Иногда приходили охранники, чтобы выводить нас на работу. От нас требовалось выносить мертвых. В тот день я стал невольным свидетелем жесточайшего преступления, когда-либо виденного мной. Раньше нас звали выносить мертвых и грузить их тела в три вагона, прицепленные к поезду. Это были вагоны для мертвецов, которые в тот момент еще не были заполнены. Но когда мы были вынуждены выполнять работу в этот раз, я увидел, что они забиты доверху.

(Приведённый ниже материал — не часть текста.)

/-- The unit's answer to a request: records that entered, and the status. -/
def answer (s : State) (u : UReq) (recs : List (List Word)) (n status : Nat) (rev : Nat) : State :=
  match u.source with
  | .wave p =>
    match (s.wave p).wait with
    | .unit id d =>
      if id = u.id ∧ (s.wave p).status = .running then
        let s := s.foldRecords p u.ctl recs
        let b := s.block (s.wave p).blk
        let s := if b.logging && n == 2 then
            s.modJob b.job (fun j => { j with revs := j.revs ++ [((s.wave p).num, (s.wave p).seq, rev)] }) else s
        (s.logIn p 8 (BitVec.ofNat 64 u.ctl) [BitVec.ofNat 32 status]).giveStatus p d n (BitVec.ofNat 32 status)
      else s
    | _ => s
  | .host m => s.reply m status
  | .port _ => s

def dropReq (s : State) (id : Nat) : State := { s with unitQ := s.unitQ.filter (fun u => u.id != id) }

/-- The unit takes one entry of a request (R231). -/
def takeEntry (s : State) (u : UReq) : State :=
  match u.work with
  | .records st src recs taken =>
    match recs[taken]? with
    | none => (s.dropReq u.id).answer u [] 1 taken 0
    | some r =>
      match s.enterRecord st src r with
      | .ok s =>
        if taken + 1 = recs.length then (s.dropReq u.id).answer u recs 1 (taken + 1) 0
        else { s with unitQ := s.unitQ.map (fun x => if x.id = u.id then { x with work := .records st src recs (taken + 1) } else x) }
      | .error e =>
        let s := match u.source with
          | .port _ => s.modStream st (fun t => { t with refusals := t.refusals + 1 })
          | _ => s
        (s.dropReq u.id).answer u (recs.take taken) 1 (taken + 256 * e) 0
  | .advance st src x =>
    let r := s.enterAdvance st src x
    (r.2.dropReq u.id).answer u [] 1 (if r.1 then 0 else 1) 0
  | .idle st src =>
    let r := s.enterIdle st src
    (r.2.dropReq u.id).answer u [] 1 (if r.1 then 1 else 0) 0
  | .publish lid bnd j amend recs =>
    let e := (s.binding lid bnd).desc.windowEnd j
    let r := s.enterGroup lid bnd j amend recs
    (r.2.2.dropReq u.id).answer u (if r.1 = 0 then recs.map (fun x => stamped x e r.2.1) else []) 2 r.1 r.2.1

end State

/-- The watermark unit takes one entry; entries of one wave, module or port in their order (R231). -/
def execWatermarkUnitEntry (n : Nat) (s : State) : Host.Outcome State Fault Refusal :=
  match s.unitQ[n]? with
  | none => .refused (.notEnabled "WATERMARK_UNIT_ENTRY")
  | some u =>
    when "WATERMARK_UNIT_ENTRY" (!(s.unitQ.take n).any (fun x => State.sameSource x.source u.source)) (s.takeEntry u)

/-- A source without an entry for the idle timeout takes an idle entry (R232). -/
def execIdleTimeout (stream src : Nat) (s : State) : Host.Outcome State Fault Refusal :=
  let t := s.stream stream
  let x : Source := t.srcs.get {} src
  when "IDLE_TIMEOUT" (t.opened && decide (x.kind ≠ .none) && !x.idle &&
      (s.idleTimeouts stream).any (fun n => decide (n ≤ (s.clock - x.last).toNat))) (s.enterIdle stream src).2

/-- A source is fed by a port that is up (R229). -/
def State.portSource (s : State) (port stream src : Nat) : Bool :=
  decide (((s.stream stream).srcs.get {} src).kind = .port port) && (s.ports.get {} port).up

/-- A record from a scale-out port is offered to the unit; one for no source of the port has no effect. -/
def execScaleOutRecord (port stream src : Nat) (rec : List Word) (s : State) : Host.Outcome State Fault Refusal :=
  if s.portSource port stream src && rec.length == 16 then
    .next { s with nextId := s.nextId + 1,
                   unitQ := s.unitQ ++ [{ id := s.nextId, work := .records stream src [rec] 0, source := .port port }] }
  else .next s

/-- An advance from a scale-out port is taken, after what the port delivered before it. -/
def execPortSourceAdvance (port stream src : Nat) (x : DWord) (s : State) : Host.Outcome State Fault Refusal :=
  if !s.portSource port stream src then .next s
  else if s.unitQ.any (fun u => u.source == .port port) then
    .next { s with nextId := s.nextId + 1,
                   unitQ := s.unitQ ++ [{ id := s.nextId, work := .advance stream src x, source := .port port }] }
  else .next (s.enterAdvance stream src x).2

end Sys2Proof.Machine
end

Тела лежали друг на друге, с раскинутыми в разные стороны руками и ногами, и были немного подморожены. Мертвецы смотрели на нас пустыми глазами, как у дохлой рыбы. Это было страшно. Но и это было еще не самое худшее.
После того как мы собрали мертвых в каждом вагоне, нас отправили в середину состава. Когда открылась дверь, я почувствовал, как кровь застыла у меня в жилах. Около тридцати совсем больных пленников были брошены в этот вагон без оказания медицинской помощи, и теперь, спустя столько времени, прошедшего за период нашего путешествия, все они были мертвы. Хлеб, вода и банки с консервированными продуктами лежали нетронутыми. Меня охватил ужас. Я вспомнил, что несколько дней назад к нам в вагон заходил так называемый врач и спрашивал, есть ли больные. Тех, кто ссылался на болезнь, видимо, отправляли в этот вагон! Я поблагодарил Бога за то, что мой недуг быстро прошел и я не угодил сюда.